New Wide Rules - AND vs OR, Tagging Related Attributes

@martinwellman has been working hard on building out the tool to automate transformation from wide to long data in ODM. For this process we’ve been using example data from the EU4S program, which use a ODM wide format.

The three problems we’ve come up against so far are:

  1. What to do with identical/repeated headers;
  2. Creating a standard rule for generating new rows with “AND” headers, and whether the same should be implemented for “OR” headers; and
  3. How to link related headers together when it’s ambiguous, or when there is a repeated header has a different meaning.

For 1, the example is the measure_value and measure_value_alpha headers in the EU4S data, which are both the wide name wat_sa_NR_hMr_hUn_hAg_NR_value. The existence on the EU4S side, is that measure_value is for numeric inputs, while measure_value_alpha is for string inputs. The result is that there should never be a value in both columns at the same time. So the rule is to take the value in whatever column has the value, and to generate an error if there’s values in both.

For 2, the “AND” and “OR” headers are for reporting two (or more) values at once in exception headers. As such, “AND” and “OR” headers will always require generating additional columns in the long data format. For the “AND” headers in the EU4S data, they also require additional rows, because the first. parts (in_2_AND_name) repeat. So despite what I thought earlier, @martinwellman , I think the rule for new rows might need to be based on this kind of repetition, and not just based on the “AND”.

For 3, the issue is for items like qr_qualityFlag, if there are multiple measures in the wide table, how do we know what the quality flag is for? Or other situations where wide columns are linked, but there is ambiguity about that linkage. For this, @martinwellman had been using a tagging system, and we think we will adopt the tagging system more broadly now. One issue was that in R, the only symbol that’s not “_” that can also be used in a name is “.”, so if we want to differentiate the tags with a different symbol we have to use “.”. The other issue is that when importing data in Python with pandas, rows with identical names will be appended with a “.#” where “#” is a whole number to indicate the repetition and avoid duplication. To avoid our tags getting confused with this kind of repetition, I suggested adding the tags as “.o#” or “.odm#” with an integer, so that the tags are consistent, useable in R, and don’t create confusion in Python.

Curious to hear the thoughts of others on this, @dmanuel - and Martin, let me know if I missed anything or got anything wrong.

I think in the sentence “As such, “AND” and “OR” headers will always require generating additional columns in the long data format” you meant “additional rows” instead of “additional columns”.
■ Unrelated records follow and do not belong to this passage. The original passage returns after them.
-- ==== Sys2Proof/Safety.lean ====
section
/-! DEFINITION. What claims about runs are stated in: the invariant of the block, what a completed operation leaves alone, and
the duties of the host (70_reset_and_hazards R196 to R199), which the block never checks. -/

namespace Sys2Proof.Safety

open Sys2Proof.Machine

/-- `n` steps of the machine, stopping at the first fault or refusal (`Host.Core.run` of `Sys2Proof.core`). -/
def run : Nat → State → Result
  | 0, s => .next s
  | n + 1, s =>
    match step s with
    | .next t => run n t
    | .fault f => .fault f
    | .refused r => .refused r

/-- No reset is asserted during the next `n` steps. -/
abbrev Quiet (n : Nat) (s : State) : Prop := ∀ b ∈ s.resetIn.take n, b = false

/-- The invariant of the block: what 10_state says its fields hold between steps. -/
structure Inv (s : State) : Prop where
  /-- `busy` is 1 exactly while something is left to do (10_state R21, R35). -/
  busy_iff_work : s.busy = true ↔ s.seq ≠ []
  /-- A refused block has no operation in progress (60_exceptions R172). -/
  busy_not_refused : s.busy = true → s.refusal = none
  /-- What is left is the tail of the expansion of a legal operation, what was done of it ends the trace, and `samples` is what
  it sampled (10_state R21, R25, R34, R35). -/
  in_progress : s.busy = true → ∃ i done before,
    expand s.config i = done ++ s.seq ∧ s.trace = before ++ eventsOf done s.samples ∧ s.samples.length = samplesIn done
  /-- `samples` holds at most 6 bits (10_state R25). -/
  samples_at_most_six : s.samples.length ≤ 6
  /-- RESULT is the packing of at most 6 samples (10_state R26). -/
  result_packed : ∃ samples : List Bit, samples.length ≤ 6 ∧ s.result = packResult samples
  /-- When no operation is in progress, RESULT holds the samples of the last completed one (10_state R26). -/
  idle_result : s.busy = false → s.result = packResult s.samples
  /-- The latches are what the trace wrote since the released bus of reset (10_state R22, R23, R27). -/
  latches_follow_trace : s.latches = latchesAfter (true, true) s.trace

/-- What an operation with `k` samples that took `n` micro-steps leaves when it completes, and all it leaves alone: from the
state `s` it was accepted in to the state `u` after it. -/
structure Completed (n k : Nat) (s u : State) : Prop where
  idle : u.busy = false
  seq : u.seq = []
  samples : u.samples = s.comingLevels k
  result : u.result = packResult (s.comingLevels k)
  config : u.config = s.config
  refusal : u.refusal = s.refusal
  stream : u.stream = s.stream
  resetIn : u.resetIn = s.resetIn.drop n
  busIn : u.busIn = s.busIn.drop k
  draws : u.draws = s.draws + k
  cutTrace : u.cutTrace = s.cutTrace

/-- What the accept of an operation leaves (10_state R34): something to do, no samples, `busy`; all else as it was. -/
def Accepted (s t : State) : Prop :=
  t.seq ≠ [] ∧ t = { s with seq := t.seq, samples := [], busy := true }

/-- The value `r` of RESULT says that the samples were `as`, the first in bit 0, with every reserved bit 0 (10_state R26). -/
structure ResultSays (r : Word) (as : List Bit) : Prop where
  nsamp : (Word.field r 8 3).toNat = as.length
  nack : r.getLsbD 12 = as.any id
  samples : ∀ k, k < 6 → r.getLsbD k = as.getD k false
  reserved : Word.field r 6 2 = 0 ∧ r.getLsbD 11 = false ∧ Word.field r 13 3 = 0

/-! The events of the bus forms, transcribed from 95_test_vectors ("Trace abbreviations") and not from the expansions. -/

/-- `ST`. -/
def stEvents : List Event :=
  [.setSda true, .setScl true, .delay .bit, .setSda false, .delay .bit, .setScl false]

/-- `SP`. -/
def spEvents : List Event :=
  [.setScl false, .setSda false, .delay .bit, .setScl true, .delay .bit, .setSda true, .delay .bit]

/-- `WB(x)`. -/
def wbEvents (x : Bit) : List Event := [.setSda x, .delay .bit, .setScl true, .delay .bit, .setScl false]

/-- `RB(s)`. -/
def rbEvents (s : Bit) : List Event := [.setSda true, .delay .bit, .setScl true, .sample s, .setScl false]

/-- `BY(x, s)`. -/
def byEvents (x : Byte) (s : Bit) : List Event :=
  wbEvents (x.getLsbD 7) ++ wbEvents (x.getLsbD 6) ++ wbEvents (x.getLsbD 5) ++ wbEvents (x.getLsbD 4)
    ++ wbEvents (x.getLsbD 3) ++ wbEvents (x.getLsbD 2) ++ wbEvents (x.getLsbD 1) ++ wbEvents (x.getLsbD 0) ++ rbEvents s

/-- The transaction `[a b c]`, its three ACK bits reading `a0`, `a1`, `a2`. -/
def transaction (a b c : Byte) (a0 a1 a2 : Bit) : List Event :=
  stEvents ++ byEvents a a0 ++ byEvents b a1 ++ [.delay .settle] ++ byEvents c a2 ++ [.delay .settle] ++ spEvents

/-- Bit and byte operations stand only between an I2C_START and the next I2C_STOP; an LCD operation closes its own transaction
(70_reset_and_hazards R196). `inside` says whether a transaction is open. A stream may end with one still open: R196 does not say
(DESIGN CHOICE, log entry 11). -/
def bitOpsInside : Bool → List Instr → Bool
  | _, [] => true
  | _, .i2cStart :: is => bitOpsInside true is
  | _, .i2cStop :: is => bitOpsInside false is
  | inside, .i2cWbit _ :: is => inside && bitOpsInside inside is
  | inside, .i2cRbit :: is => inside && bitOpsInside inside is
  | inside, .i2cWbyte _ :: is => inside && bitOpsInside inside is
  | _, .lcdPulse _ _ :: is => bitOpsInside false is
  | _, .lcdCmd _ :: is => bitOpsInside false is
  | _, .lcdData _ :: is => bitOpsInside false is
  | inside, .wait _ :: is => bitOpsInside inside is

/-- A host that sends a byte as eight I2C_WBIT follows it with one I2C_RBIT (70_reset_and_hazards R196). `sent` counts the write
bits since the last byte boundary. Any number of WAIT may stand among the nine operations, the place before the I2C_RBIT among
them, and a stream may end after fewer than eight write bits but not after eight: R196 does not say (DESIGN CHOICES, log entry
11). -/
def ackAfterEightBits : Nat → List Instr → Bool
  | sent, [] => sent != 8
  | sent, .i2cWbit _ :: is => sent != 8 && ackAfterEightBits (sent + 1) is
  | _, .i2cRbit :: is => ackAfterEightBits 0 is
  | sent, .wait _ :: is => ackAfterEightBits sent is
  | sent, .i2cStart :: is => sent != 8 && ackAfterEightBits 0 is
  | sent, .i2cStop :: is => sent != 8 && ackAfterEightBits 0 is
  | sent, .i2cWbyte _ :: is => sent != 8 && ackAfterEightBits 0 is
  | sent, .lcdPulse _ _ :: is => sent != 8 && ackAfterEightBits 0 is
  | sent, .lcdCmd _ :: is => sent != 8 && ackAfterEightBits 0 is
  | sent, .lcdData _ :: is => sent != 8 && ackAfterEightBits 0 is

/-- LCD_PULSE operations come in pairs, the second right after the first (70_reset_and_hazards R197). `half` says whether the
second is due. "Back to back" is read as nothing between the two, not even a WAIT, and a stream may not end between them (DESIGN
CHOICES, log entry 11). -/
def pulsesPaired : Bool → List Instr → Bool
  | half, [] => !half
  | half, .lcdPulse _ _ :: is => pulsesPaired (!half) is
  | half, .i2cStart :: is => !half && pulsesPaired false is
  | half, .i2cStop :: is => !half && pulsesPaired false is
  | half, .i2cWbit _ :: is => !half && pulsesPaired false is
  | half, .i2cRbit :: is => !half && pulsesPaired false is
  | half, .i2cWbyte _ :: is => !half && pulsesPaired false is
  | half, .lcdCmd _ :: is => !half && pulsesPaired false is
  | half, .lcdData _ :: is => !half && pulsesPaired false is
  | half, .wait _ :: is => !half && pulsesPaired false is

/-- The host starts with LCD_INIT, whole and in order (70_reset_and_hazards R193, R198). No operation at all may stand before it, a
WAIT or a raw I2C word neither, where R193 bars only LCD operations there (DESIGN CHOICE, log entry 11). -/
def startsWithInit (is : List Instr) : Bool := lcdInitOps.isPrefixOf is

/-- The commands of the clear delay class: clear, 0x01, and home, 0x02 and 0x03 (43_lcd_command_interface R151;
70_reset_and_hazards R203). -/
def clearClass (d : Byte) : Bool := d == 0x01#8 || d == 0x02#8 || d == 0x03#8

/-- The enable pulses of an LCD operation, each the nibble and the register select it carries; no other operation is one
(42_lcd_transport R130, R132, R134). -/
def pulsesOf : Instr → List (Nibble × Bit)
  | .lcdPulse n rs => [(n, rs)]
  | .lcdCmd d => [(highNibble d, false), (lowNibble d, false)]
  | .lcdData d => [(highNibble d, true), (lowNibble d, true)]
  | .i2cStart => []
  | .i2cStop => []
  | .i2cWbit _ => []
  | .i2cRbit => []
  | .i2cWbyte _ => []
  | .wait _ => []

/-- The operation is an LCD_CMD of a command of the clear class, whatever the nibble phase. -/
def sendsClearClass : Instr → Bool
  | .lcdCmd d => clearClass d
  | .lcdData _ => false
  | .lcdPulse _ _ => false
  | .i2cStart => false
  | .i2cStop => false
  | .i2cWbit _ => false
  | .i2cRbit => false
  | .i2cWbyte _ => false
  | .wait _ => false

/-- What a list of pulses leaves of the nibble phase (`half`, a high nibble that waits for its low one) and of the time owed to a
command of the clear class, or `none` where a pulse comes while some is owed (70_reset_and_hazards R197, R199, R203). -/
def afterPulses (c : Config) : Option Nibble × Nat → List (Nibble × Bit) → Option (Option Nibble × Nat)
  | st, [] => some st
  | (half, owed), (n, rs) :: ps =>
    if owed = 0 then
      match half with
      | none => afterPulses c (some n, 0) ps
      | some high => afterPulses c (none, if clearClass (high ++ n) ∧ rs = false then c.tClear else 0) ps
    else none

/-- At least T_CLEAR passes between a command of the clear class and the next LCD operation, counted by the least times of the
operations between (70_reset_and_hazards R199, R203): a command sent by LCD_CMD, whatever the nibble phase, and one that the
pulses of LCD operations make up as the phase pairs them (R197). LCD_INIT recovers the phase, from where it begins (R197). `half` is
the nibble phase, `owed` the time still to pass. Raw bit and byte operations are no LCD operations and count as time alone (log
entry 11); `clearWaitedOnWire` reads those too. -/
def clearWaited (c : Config) (half : Option Nibble) (owed : Nat) : List Instr → Bool
  | [] => true
  | i :: is =>
    let phase := if startsWithInit (i :: is) then none else half
    match pulsesOf i with
    | [] => clearWaited c phase (owed - minDuration c i) is
    | p :: ps =>
      match afterPulses c (phase, owed) (p :: ps) with
      | none => false
      | some (half', owed') => clearWaited c half' (if sendsClearClass i then c.tClear else owed') is

/-- The received byte is a command of the clear class. -/
def Received.clearClass (r : Received) : Bool := !r.rs && Safety.clearClass r.byte

/-- The duty of 70_reset_and_hazards R199 and R203 read off the wires by the reference device of 60_exceptions R184 (log entry 9),
and so for every form in which a nibble or a byte can be sent, raw bytes and raw bits among them: no operation strobes the
controller while time is owed, and one that completes a command of the clear class owes T_CLEAR and strobes it no more. A
controller whose interface is unknown may be strobed by a bring-up alone. A byte that a lost nibble phase makes of the nibbles of a
bring-up owes nothing, so a home 0x03 completed there may be strobed at once. A bring-up counts as in progress from the first nibble
3 with RS 0 after a power-on delay, even where the nibbles after it are none of a bring-up: the home that this nibble completes is
exempt too, where 70_reset_and_hazards R203 names no exception (DESIGN CHOICES, log entry 11). -/
def clearWaitedOnWire (c : Config) (dev : Device) (owed : Nat) : List Instr → Bool
  | [] => true
  | i :: is =>
    let after := dev.watch (eventsOf (expand c i) [])
    if after.strobes = dev.strobes then clearWaitedOnWire c after (owed - minDuration c i) is
    else if after.bringUp ≠ [] then owed == 0 && clearWaitedOnWire c after 0 is
    else if after.interface = .unknown then false
    else if (after.received.drop dev.received.length).any Received.clearClass then
      owed == 0 && decide (after.interface = .fourBit none) && clearWaitedOnWire c after c.tClear is
    else owed == 0 && clearWaitedOnWire c after 0 is

end Sys2Proof.Safety
end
One advantage of having a required leading letter, such as the “o” in .o#, is that we can define additional flags in the future. For example, not only can we have groups (defined by flags that start with “o”), we can also add special linking tags. So “qr_qualityFlag.o1.lsampleID” and “qr_notes.o1” will go in the same row in the qualityReports table because they have the same group flag (o1), and the “lsampleID” could tell us to link the quality flag with the sampleID that is a member of the group o1 (as opposed to linking it with a measureRepID or a measureSetRepID). For readability, we may want to add an underscore, like “l_sampleID” instead of “lsampleID”. This is just an example, the main idea is that it gives us room to expand the flags to have other meanings in the future, if we decide we want to.

Martin

I did actually mean additional columns - in the sense that for attributes at least, the the wide attribute is just one column, but for “AND” and “OR” headers, there are additional columns to consider/add when building out the long-format data. For example, if the EU4S template only had a “in_2_AND_name_insType__sampler_” column, we wouldn’t need an additional row in the long data. But because we have “in_2_AND_name_insType__sampler_” and “in_2_AND_name_insType__flowmeter_” as columns, we do need an additional row. If that makes sense?

And thank you for adding on about the expandability of the tags! I had forgotten.

This generally looks good.

  1. Agree. For EU this approach works. I expect there will be situations where there are more collision challenges and we may need to keep both. In that case add an additional index at the very end of the wide name? long_name_1, long_name_2`.

  2. I am having a hard time following – I’d need an example – but is sounds like you’ve figured it out? :man_shrugging:

  3. I am nervous about the approach using . because this is method chaing in javascript, SAS, etc. and it is a use that R and Python guides have been depreciating. For both R and Python, there is a convesion to use . for managing variable name duplcation, but there are coding considerations in python.

For qualityFlag, and similar (common) issues where there is a lack of specificity in a wide table. I wonder about either putting the tag on all measures - potentially as a new non-specific quality flag that is designed for this purpose that says conveys something like 'no quality issues for the collection of measures and samples attribute that are broadly related to this measure".

If we are using tags, I suggest something like _o#. Is this possible.